Гродзицкий уныло взглянул на наместника и ответил отчетливо и спокойно:
— Нет, я устоять не смогу.
— Как так?
— Пороху нет. Я посылал без малого двадцать лодок, чтобы прислали хоть немного, — и не прислали. Не знаю, перехватили ли гонцов, или у самих нет; знаю, что до сих пор не прислали. На две недели у меня есть, больше нет. О, будь у меня пороху довольно, я прежде взорвал бы Кудак вместе с собой на воздух, чем сюда бы ступила казацкая нога! Велели мне сидеть здесь — сижу, сказано зубы скалить — скалю, а если умирать придется — и это сумею!
— А сами вы, ваша милость, сами не можете делать порох?
— Вот уж два месяца запорожцы не пропускают ко мне селитры, которую нужно привозить с Черного моря. Все равно! Погибну!
— Учиться нам нужно у вас, старых солдат. А если бы вы, ваша милость, сами поехали за порохом?

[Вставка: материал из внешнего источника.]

-- ==== Sys2Proof/Machine/BookCommands.lean ====
section
/-! DEFINITION. The station commands of the commitment book: BOOK, CONFIRM, AMEND, RETIRE, READ_COMMITMENT and
LIST_COMMITMENTS (chapter 1). -/

namespace Sys2Proof.Machine

/-- The current interval and the site's least notice, as the gates read them. -/
def earliestStart (s : State) : Nat := s.clock.interval + 1 + s.cfg.site.minNotice

/-- A span ends beyond the last slot of the horizon (R9, R13, R14). -/
def beyondHorizon (s : State) (start length : Nat) : Bool := decide (s.clock.interval + 287 < start + length - 1)

/-- The checks of R8 on the values of a BOOK whose class and direction stand. -/
def bookBad (p : BookParams) (cls : TradeClass) (c : Nat) : Bool :=
  !lengthOk p.length || !powerOk p.power || !within 0 200 p.tolerance
    || (p.holdExpiry.isSome && decide (cls = .firm))
    || p.holdExpiry.any fun h => decide (p.start < h) || decide (h < c + 1)

/-- The record that a BOOK makes (R9). -/
def bookedRecord (p : BookParams) (cls : TradeClass) (dir : Direction) : Record where
  tradeRef := p.tradeRef
  cls := cls
  dir := dir
  start := p.start
  length := p.length
  power := p.power
  change := none
  tolerance := p.tolerance.getD 20
  holdExpiry := p.holdExpiry
  state := .proposed
  refusal := none
  pendingAmend := none
  lastAmend := none
  atRisk := none
  sums := none
  outcome := none

/-- A record is made in slot `i`, and its ADMIT item joins the queue (R3, R9). -/
def makeRecord (i : Fin 128) (r : Record) (s : State) : State :=
  let gen := s.book[i].gen
  let key := keyOf i gen
  answer .queued (.key key) (pushItem ⟨key, .admitting⟩ { s with book := s.book.set i ⟨gen, some r⟩ })

/-- BOOK, taken (R8, R9). -/
def bookAct (p : BookParams) (s : State) : State :=
  if !s.clock.running then reply .clockUnset s
  else
    match classOf p.cls, directionOf p.dir with
    | some cls, some dir =>
      if bookBad p cls s.clock.interval then reply .badValue s
      else if beyondHorizon s p.start p.length then reply .horizon s
      else if p.start < earliestStart s then reply .late s
      else
        match s.lowestFree with
        | none => reply .full s
        | some i => if 8 ≤ s.queue.length then reply .queueFull s else makeRecord i (bookedRecord p cls dir) s
    | _, _ => reply .badValue s

/-- BOOK (R9). -/
def execBook (p : BookParams) (s : State) : Result := .next (station (bookAct p) s)

/-- CONFIRM, taken (R11). -/
def confirmAct (key : Nat) (s : State) : State :=
  match s.lookup key with
  | none => reply .noRecord s
  | some r =>
    if r.state = .tentative then reply .done (setRecord key { r with state := .firm, holdExpiry := none } s)
    else reply .wrongState s

/-- CONFIRM (R11). -/
def execConfirm (key : Nat) (s : State) : Result := .next (station (confirmAct key) s)

/-- The three values of an amendment, filled out from the present ones (R12). -/
def filledAmendment (p : AmendParams) (r : Record) (c : Nat) : Amendment :=
  ⟨p.power.getD (r.powerAt (c + 1)), p.length.getD r.length, p.start.getD r.start⟩

/-- The gates of AMEND on a TENTATIVE or FIRM record (R13). -/
def amendGateWaiting (a : Amendment) (r : Record) (s : State) : Option ResultCode :=
  if !lengthOk a.length || !powerOk a.power then some .badValue
  else if r.state = .tentative && r.holdExpiry.any (fun h => decide (a.start < h)) then some .badValue
  else if beyondHorizon s a.start a.length then some .horizon
  else if a.start < earliestStart s then some .late
  else none

/-- The gates of AMEND on an ACTIVE record (R14). -/
def amendGateActive (a : Amendment) (r : Record) (s : State) : Option ResultCode :=
  if decide (a.start ≠ r.start) || !powerOk a.power || !lengthOk a.length then some .badValue
  else if a.length < (s.clock.interval - r.start + 1) + 1 then some .late
  else if beyondHorizon s r.start a.length then some .horizon
  else none

/-- The gates of AMEND by the record's state (R12 to R14). -/
def amendGate (a : Amendment) (r : Record) (s : State) : Option ResultCode :=
  if r.state = .active then amendGateActive a r s else amendGateWaiting a r s

/-- The states in which a record may be amended (R12). -/
def RecordState.amendable : RecordState → Bool
  | .tentative => true
  | .firm => true
  | .active => true
  | _ => false

/-- AMEND, taken (R12). -/
def amendAct (p : AmendParams) (s : State) : State :=
  match s.lookup p.key with
  | none => reply .noRecord s
  | some r =>
    if !r.state.amendable then reply .wrongState s
    else if r.pendingAmend.isSome then reply .busy s
    else
      let a := filledAmendment p r s.clock.interval
      match amendGate a r s with
      | some code => reply code s
      | none =>
        if 8 ≤ s.queue.length then reply .queueFull s
        else reply .queued (pushItem ⟨p.key, .amend⟩ (setRecord p.key { r with pendingAmend := some a } s))

/-- AMEND (R12). -/
def execAmend (p : AmendParams) (s : State) : Result := .next (station (amendAct p) s)

/-- RETIRE on a record that is present (R18). -/
def retireRecord (key : Nat) (r : Record) (s : State) : State :=
  match r.state with
  | .proposed => reply .done (freeRecord key (dropItem key s))
  | .refused => reply .done (freeRecord key s)
  | .tentative => reply .done (setVerify (freeRecord key (dropItem key s)))
  | .firm => reply .done (setVerify (freeRecord key (dropItem key s)))
  | .active => reply .done (setVerify (leaveBook key { r with state := .ending } s))
  | .ending => reply .wrongState s
  | .closed => reply .done (freeRecord key s)

/-- RETIRE, taken (R18). -/
def retireAct (key : Nat) (s : State) : State :=
  match s.lookup key with
  | none => reply .noRecord s
  | some r => retireRecord key r s

/-- RETIRE (R18). -/
def execRetire (key : Nat) (s : State) : Result := .next (station (retireAct key) s)

/-- READ_COMMITMENT, taken (R25). -/
def readCommitmentAct (key : Nat) (s : State) : State :=
  match s.lookup key with
  | none => reply .noRecord s
  | some r => answer .done (.commitment key r) s

/-- READ_COMMITMENT (R25). -/
def execReadCommitment (key : Nat) (s : State) : Result := .next (station (readCommitmentAct key) s)

/-- A slot's entry on a page (R26). -/
def listEntry (i : Fin 128) (slot : BookSlot) : ListEntry :=
  match slot.record with
  | some r => .occupied (keyOf i slot.gen) r.state
  | none => .vacant slot.gen

/-- The number of records held in the book (R26). -/
def recordsHeld (s : State) : Nat := ((List.finRange 128).filter fun i => s.book[i].record.isSome).length

/-- The 16 entries of page `p` (R26). -/
def pageEntries (s : State) (p : Nat) : List ListEntry :=
  (((List.finRange 128).map fun i => listEntry i s.book[i]).drop (16 * p)).take 16

/-- LIST_COMMITMENTS, taken (R26). -/
def listCommitmentsAct (page : Nat) (s : State) : State :=
  if 7 < page then reply .badValue s else answer .done (.listing (pageEntries s page) (recordsHeld s)) s

/-- LIST_COMMITMENTS (R26). -/
def execListCommitments (page : Nat) (s : State) : Result := .next (station (listCommitmentsAct page) s)

end Sys2Proof.Machine
end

— Мосци-пане, я Кудака не оставлю и оставить не могу: здесь я жил, здесь и умру. Да и вы не думайте, что едете на пиры да балы, какими в других местах встречают послов; не думайте, что там вас защитит ваше достоинство посла. Ведь они своих же атаманов убивают… С тех пор как я здесь, не помню, чтобы кто-нибудь из них умер своей смертью. Погибнете и вы.
Скшетуский молчал.
— Вижу, что духом вы пали! Тогда не ездите лучше.
— Мосци-комендант, — с гневом ответил наместник, — придумайте что-нибудь получше, чтобы напугать меня, а то, что вы говорите, я уже слышал десять раз; но если вы советуете мне не ехать, то, значит, сами не поехали бы на моем месте… А потому подумайте хорошенько, может быть, у вас не только пороху не хватит для защиты Кудака, но и храбрости!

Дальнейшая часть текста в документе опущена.